-- ==== Sys2Proof/Machine/Groups.lean ====
section
/-! DEFINITION. Groups and their barriers (R137, R143, R163, R313, R371): membership, arrival, completion of a phase,
departure. -/

namespace Sys2Proof.Machine

/-- A packet with every field zero. -/
def blankPacket : Packet :=
  { dst := 0, src := 0, job := 0, kind := 0, tp := false, dn := false, nm := false, hops := 0, esc := false, int := 0,
    len := 0, tag := 0, sub := 0, addr := 0, aux := 0, data := [] }

/-- Hand a packet to this device's fabric interface: it is sent when a tag is free (R367). -/
def queuePacket (s : State) (p : Packet) (w : Waiter) : State :=
  schedule { s with router := { s.router with waiting := s.router.waiting ++ [({ p with src := s.plat.devid }, w)] } } 1
    .tagReuseReady

/-- The root devices of the groups of a JOBID (R371). -/
def rootsOf (s : State) (jobid : Nat) : List Nat := mgetD [] jobid s.router.rootList

/-- The JOBID of a job-table entry. -/
def jobidOf (s : State) (job : Nat) : Nat := (jobEntry s job).2.jobid.toNat % 65536

/-- A group's root device, if the job spans packages (R371). -/
def groupRoot (s : State) (jobid gid : Nat) : Option Nat :=
  let l := rootsOf s jobid
  if l.isEmpty then none else l[gid % l.length]?

/-- The state with a group's entry changed. -/
def modGroup (s : State) (job gid : Nat) (f : Group → Group) : State :=
  { s with groups := mput (groupKey job gid) (f (groupOf s job gid)) s.groups }

/-! What the router knows of a group (R371, R389): it is one group for all threads of a JOBID -/

/-- The router's local entry of a group. -/
def localOf (s : State) (jobid gid : Nat) : LocalEntry := mgetD ⟨0, false, false, false, []⟩ (groupKey jobid gid) s.router.locals

/-- The state with a local entry changed. -/
def modLocal (s : State) (jobid gid : Nat) (f : LocalEntry → LocalEntry) : State :=
  { s with router := { s.router with locals := mput (groupKey jobid gid) (f (localOf s jobid gid)) s.router.locals } }

/-- The JOBID under which a group's members act: their copies (R388); that of the oldest member, should they differ (log
entry 49). -/
def groupJobid (g : Group) : Option Nat := (g.members.head?).map (·.jobid)

/-- The job-table entries that have members of a group under a JOBID (R389). -/
def entriesOf (s : State) (jobid gid : Nat) : List Nat :=
  (s.groups.filter (fun kv => kv.1 % 65536 == gid && groupJobid kv.2 == some jobid)).map (fun kv => kv.1 / 65536)

/-- A BARARV packet to a group's root (R360, R371): 0 arrive, 1 join, 2 leave. -/
def bararv (root jobid gid sub phase : Nat) : Packet :=
  { blankPacket with
    dst := BitVec.ofNat 16 root, job := BitVec.ofNat 16 jobid, kind := 6, sub := BitVec.ofNat 8 sub,
    aux := BitVec.ofNat 52 (gid + 65536 * (phase % 16)) }

/-- Send a BARARV at the local phase: those of one group go out one by one, each when the one before has been answered (log
entry 49). -/
def sendBararv (s : State) (jobid gid sub : Nat) : State :=
  match groupRoot s jobid gid with
  | none => s
  | some root =>
    let l := localOf s jobid gid
    if l.busy then modLocal s jobid gid (fun l => { l with queue := l.queue ++ [(sub, l.phase)] })
    else queuePacket (modLocal s jobid gid (fun l => { l with busy := true })) (bararv root jobid gid sub l.phase) .group

/-- A BARARV has been answered: the next of its group goes out. -/
def bararvAnswered (s : State) (p : Packet) : State :=
  let jobid := p.job.toNat
  let gid := p.aux.toNat % 65536
  match (localOf s jobid gid).queue, groupRoot s jobid gid with
  | (sub, k) :: r, some root => queuePacket (modLocal s jobid gid (fun l => { l with queue := r })) (bararv root jobid gid sub k) .group
  | _, _ => modLocal s jobid gid (fun l => { l with busy := false, queue := [] })

/-- Whether a member has arrived at phase k. -/
def arrivedAt (k : Nat) (m : Member) : Bool := m.arrivals.any (fun a => decide (k ≤ a.1))

/-- Whether every local member at the current phase has arrived (R313). -/
def phaseReady (g : Group) : Bool :=
  !g.members.isEmpty && (g.members.filter (fun m => decide (m.first ≤ g.phase))).all (arrivedAt g.phase)

/-- The root hears that every local member, of every entry of the JOBID, has arrived (R371, R389). -/
def checkPackage (s : State) (jobid gid : Nat) : State :=
  let l := localOf s jobid gid
  if l.here && !l.sent && (entriesOf s jobid gid).all (fun j => phaseReady (groupOf s j gid)) then
    sendBararv (modLocal s jobid gid (fun l => { l with sent := true })) jobid gid 0
  else s

/-- After an arrival or a leave: the phase completes, or the root hears of it (R313, R371). -/
def checkGroup (s : State) (job gid : Nat) : State :=
  let g := groupOf s job gid
  let jobid := (groupJobid g).getD 0
  if (groupRoot s jobid gid).isSome then checkPackage s jobid gid
  else if !phaseReady g || g.sentTo == some g.phase then s
  else
    let s := modGroup s job gid (fun g => { g with sentTo := some g.phase })
    let (n, s) := takeFree s
    schedule s (1 + Config.delay n) (.groupPhaseComplete job gid)

/-- The current phase of a group ends here (R313): WIDE is recorded for its departures (R143). -/
def endPhase (s : State) (job gid : Nat) : State :=
  modGroup s job gid (fun g =>
    -- a leave is an arrival at every later phase (R137)
    let wide := g.members.any (fun m => m.wide && (m.arrivals.getLast?).any (fun a => a.1 == g.phase)) || g.gone.any (·.wide)
    { g with phase := g.phase + 1, sentTo := none, wideDone := ((g.phase, wide) :: g.wideDone).take 4 })

/-- The phase of a group within the package ends; the next may be complete already. -/
def completePhase (s : State) (job gid : Nat) : State := checkGroup (endPhase s job gid) job gid

/-- The phase of a group that spans packages ends here, for the members of every entry of the JOBID (R371, R389). -/
def packagePhase (s : State) (jobid gid : Nat) : State :=
  let s := modLocal s jobid gid (fun l => { l with phase := l.phase + 1, sent := false })
  checkPackage ((entriesOf s jobid gid).foldl (fun s j => endPhase s j gid) s) jobid gid

/-- GROUP_PHASE_COMPLETE (R313). -/
def execGroupPhaseComplete (job gid : Nat) (s : State) : Out := .next (completePhase s job gid)

/-- Record an arrival at the group (R145): its phase and release number. -/
def arriveGroup (s : State) (job gid tid phase scnt : Nat) (wide : Bool) : State :=
  let s := modGroup s job gid (fun g => { g with members := g.members.map (fun m =>
    if m.tid = tid then { m with wide := wide, arrivals := (m.arrivals ++ [(phase, scnt)]).drop (m.arrivals.length - 1) }
    else m) })
  checkGroup s job gid

/-- A member leaves (R137): its leave counts as its arrival at every later phase. A membership that the thread has begun
since stands behind the one that ends, and stays. With its last member the package leaves the group (R371). -/
def leaveGroup (s : State) (job gid tid scnt : Nat) (wide : Bool) : State :=
  let g := groupOf s job gid
  let jobid := (groupJobid g).getD 0
  let mine := (g.members.find? (fun m => m.tid == tid)).toList
  let rest := g.members.eraseP (fun m => m.tid == tid)
  let gone := mine.map (fun m => { m with
    wide := wide, arrivals := (m.arrivals ++ [(g.phase, scnt)]).drop (m.arrivals.length - 1) })
  let s := modGroup s job gid (fun g => { g with members := rest, gone := gone ++ g.gone.filter (fun m => m.tid != tid) })
  if (localOf s jobid gid).here && (entriesOf s jobid gid).isEmpty then
    modLocal (sendBararv s jobid gid 2) jobid gid (fun l => { l with here := false })
  else if rest.isEmpty then checkPackage s jobid gid
  else checkGroup s job gid

/-- Groups of a job that have members (R313, R371). -/
def groupsHeld (s : State) (job : Nat) : Nat :=
  (s.groups.filter (fun kv => kv.1 / 65536 == job && !kv.2.members.isEmpty)).length

/-- Whether the device has no router entry left for one more group of a job that spans packages (R371): a local entry, and a
root entry where it is the group's root. -/
def routerFull (s : State) (jobid gid : Nat) : Bool :=
  match groupRoot s jobid gid with
  | none => false
  | some root =>
    decide (4096 ≤ (s.router.locals.filter (fun kv => kv.2.here)).length) ||
      (root == s.plat.devid.toNat && (mget (groupKey jobid gid) s.router.roots).isNone && decide (4096 ≤ s.router.roots.length))

/-- A package's first local member registers it at the root (R371): its number for the phase it takes part in first is the
next. -/
def registerPackage (s : State) (jobid gid : Nat) : State :=
  if (groupRoot s jobid gid).isNone || (localOf s jobid gid).here then s
  else sendBararv (modLocal s jobid gid (fun l => { l with phase := l.phase + 1, here := true, sent := false })) jobid gid 1

/-- A thread's membership of a group. -/
def membership (t : Thread) (gid : Nat) : Option Membership := t.groups.find? (fun m => m.gid == gid)

/-- Change a thread's membership. -/
def modMembership (t : Thread) (gid : Nat) (f : Membership → Membership) : Thread :=
  { t with groups := modWhere (fun m => m.gid == gid) f t.groups }

/-- Departure from a completed phase (R143, R313): an acquire at job scope. -/
def departGroup (s : State) (t : Thread) (m : Membership) : Thread :=
  let t := modMembership t m.gid (fun m => { m with pending := false, here := false })
  if !tracked t then t
  else
    let wide := (groupOf s t.job m.gid).wideDone.any (fun x => x.1 == m.arrival && x.2)
    withAcq t (acquireScope ([⟨3, m.gid, m.arrival, wide⟩], false) 5)

/-- Whether the phase of the thread's latest arrival has completed. -/
def phaseOver (s : State) (t : Thread) (m : Membership) : Bool := decide (m.arrival < (groupOf s t.job m.gid).phase)

/-- The phase at which a thread arrives next (R313): the group's, or the first it is a member at. -/
def nextArrival (s : State) (t : Thread) (gid : Nat) : Nat :=
  let g := groupOf s t.job gid
  match g.members.reverse.find? (fun m => m.tid == t.det.tid) with
  | some m => max g.phase m.first
  | none => g.phase

/-- A request without bytes: a release on its way to be performed (R127). -/
def marker : Part :=
  { ga := 0, pa := 0, len := 0, at_ := 0, unchk := true, data := 0, sent := true, done := false, here := false, row := 0,
    off := 0, refused := 0, put := false }

/-- Issue a release that is performed once every earlier operation of the thread has been (R127). -/
def issueMarker (s : State) (t : Thread) (k : ReqKind) (scope : Nat) : Slot :=
  (issueReq s t k 0 .none ⟨0, false⟩ 3 scope [marker]).map
    (fun s => schedule s 1 (.requestDataArrival s.cur t.nextReq 0))

/-- Arrive at the thread's current phase (R313): the arrival counts when its release is performed. -/
def beginArrival (s : State) (t : Thread) (gid : Nat) (waits : Bool) : Slot :=
  let k := nextArrival s t gid
  issueMarker s (modMembership t gid (fun m => { m with arrival := k, pending := true, here := waits })) (.garrive gid) 5

/-- A GBAR that stalls has made its arrival (R313): the previous one departs first. -/
def gbarArrives (s : State) (c : Nat) (i : Instr) : State :=
  match i, threadOf s c with
  | .gbar g rg mode _, some t =>
    let gid := wf 15 0 (sreg t rg)
    match membership t gid with
    | some m =>
      if mode ≠ 0 || !guardTrue t g || m.here || (m.pending && !phaseOver s t m) then s
      else
        let t := if m.pending then departGroup s t m else t
        match beginArrival { s with cur := c } t gid true with
        | .ok s' => s'
        | .error _ => s
    | none => s
  | _, _ => s

/-- The synchronisation fault of a group instruction (R314). -/
def groupFault (cause gid : Nat) : Attn := .fault (syncFault cause (BitVec.ofNat 64 gid))

/-- GJOIN (R313, R371): a member from the group's next phase. -/
def execGjoin (g : Guard) (rg : BitVec 5) (s : State) : Out :=
  runSlot g s (fun t =>
    let gid := wf 15 0 (sreg t rg)
    let gr := groupOf s t.job gid
    let jobid := wf 15 0 t.regs.jobid
    let here := (localOf s jobid gid).here
    if (membership t gid).isSome then .error (groupFault 5 gid)
    else if 8 ≤ t.groups.length then .error (groupFault 6 gid)
    else if gr.members.isEmpty &&
        (decide (4096 ≤ groupsHeld s t.job) || (!here && routerFull s jobid gid)) then .error (groupFault 7 gid)
    else
      let first := gr.phase + 1
      let s := modGroup s t.job gid (fun g =>
        -- without members the phase is over; but not where another entry of the JOBID has some (R389)
        { g with phase := if g.members.isEmpty && !here then first else g.phase,
                 sentTo := if g.members.isEmpty then none else g.sentTo,
                 members := g.members ++ [⟨t.frame, t.det.tid, first, false, false, [], jobid⟩] })
      let s := registerPackage s jobid gid
      .ok (setThread s s.cur { t with groups := t.groups ++ [⟨gid, 0, false, false⟩] }))

/-- GLEAVE (R313): a release at job scope that ends the membership. -/
def execGleave (g : Guard) (rg : BitVec 5) (s : State) : Out :=
  runSlot g s (fun t =>
    let gid := wf 15 0 (sreg t rg)
    match membership t gid with
    | none => .error (groupFault 4 gid)
    | some _ => issueMarker s { t with groups := t.groups.filter (fun m => m.gid != gid) } (.gleave gid) 5)

/-- GBAR (R313): arrive and wait; arrive; or test the latest arrival's phase. -/
def execGbar (g : Guard) (rg : BitVec 5) (mode : BitVec 2) (pd : BitVec 3) (s : State) : Out :=
  runSlot g s (fun t =>
    let gid := wf 15 0 (sreg t rg)
    match membership t gid with
    | none => .error (groupFault 4 gid)
    | some m =>
      let ended := phaseOver s t m
      match mode.toNat with
      | 0 => if m.here && ended then .ok (setThread s s.cur (departGroup s t m)) else .error .stall
      | 1 =>
        if m.pending && !ended then .error .stall
        else beginArrival s (if m.pending then departGroup s t m else t) gid false
      | _ =>
        if !m.pending then putPred s t pd true 2
        else if ended then putPred s (departGroup s t m) pd true 2
        else putPred s t pd false 2)

/-- An arrival's release is performed (R137, R140): SCNT is incremented and the arrival is recorded. -/
def performArrival (s : State) (c gid : Nat) : State :=
  let s := releaseAt s c
  match threadOf s c with
  | none => s
  | some t =>
    match membership t gid with
    | none => s
    | some m => arriveGroup s t.job gid t.det.tid m.arrival t.det.scnt (!t.det.aset.isEmpty || t.det.coarse)

/-- A leave's release is performed. -/
def performLeave (s : State) (c gid : Nat) : State :=
  let s := releaseAt s c
  match threadOf s c with
  | none => s
  | some t => leaveGroup s t.job gid t.det.tid t.det.scnt (!t.det.aset.isEmpty || t.det.coarse)

end Sys2Proof.Machine
end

(ACTIVITY) Count, in the listing, each line that holds the string "completePhase", then give the count and nothing else.

(ANSWER TO THIS EXERCISE) 2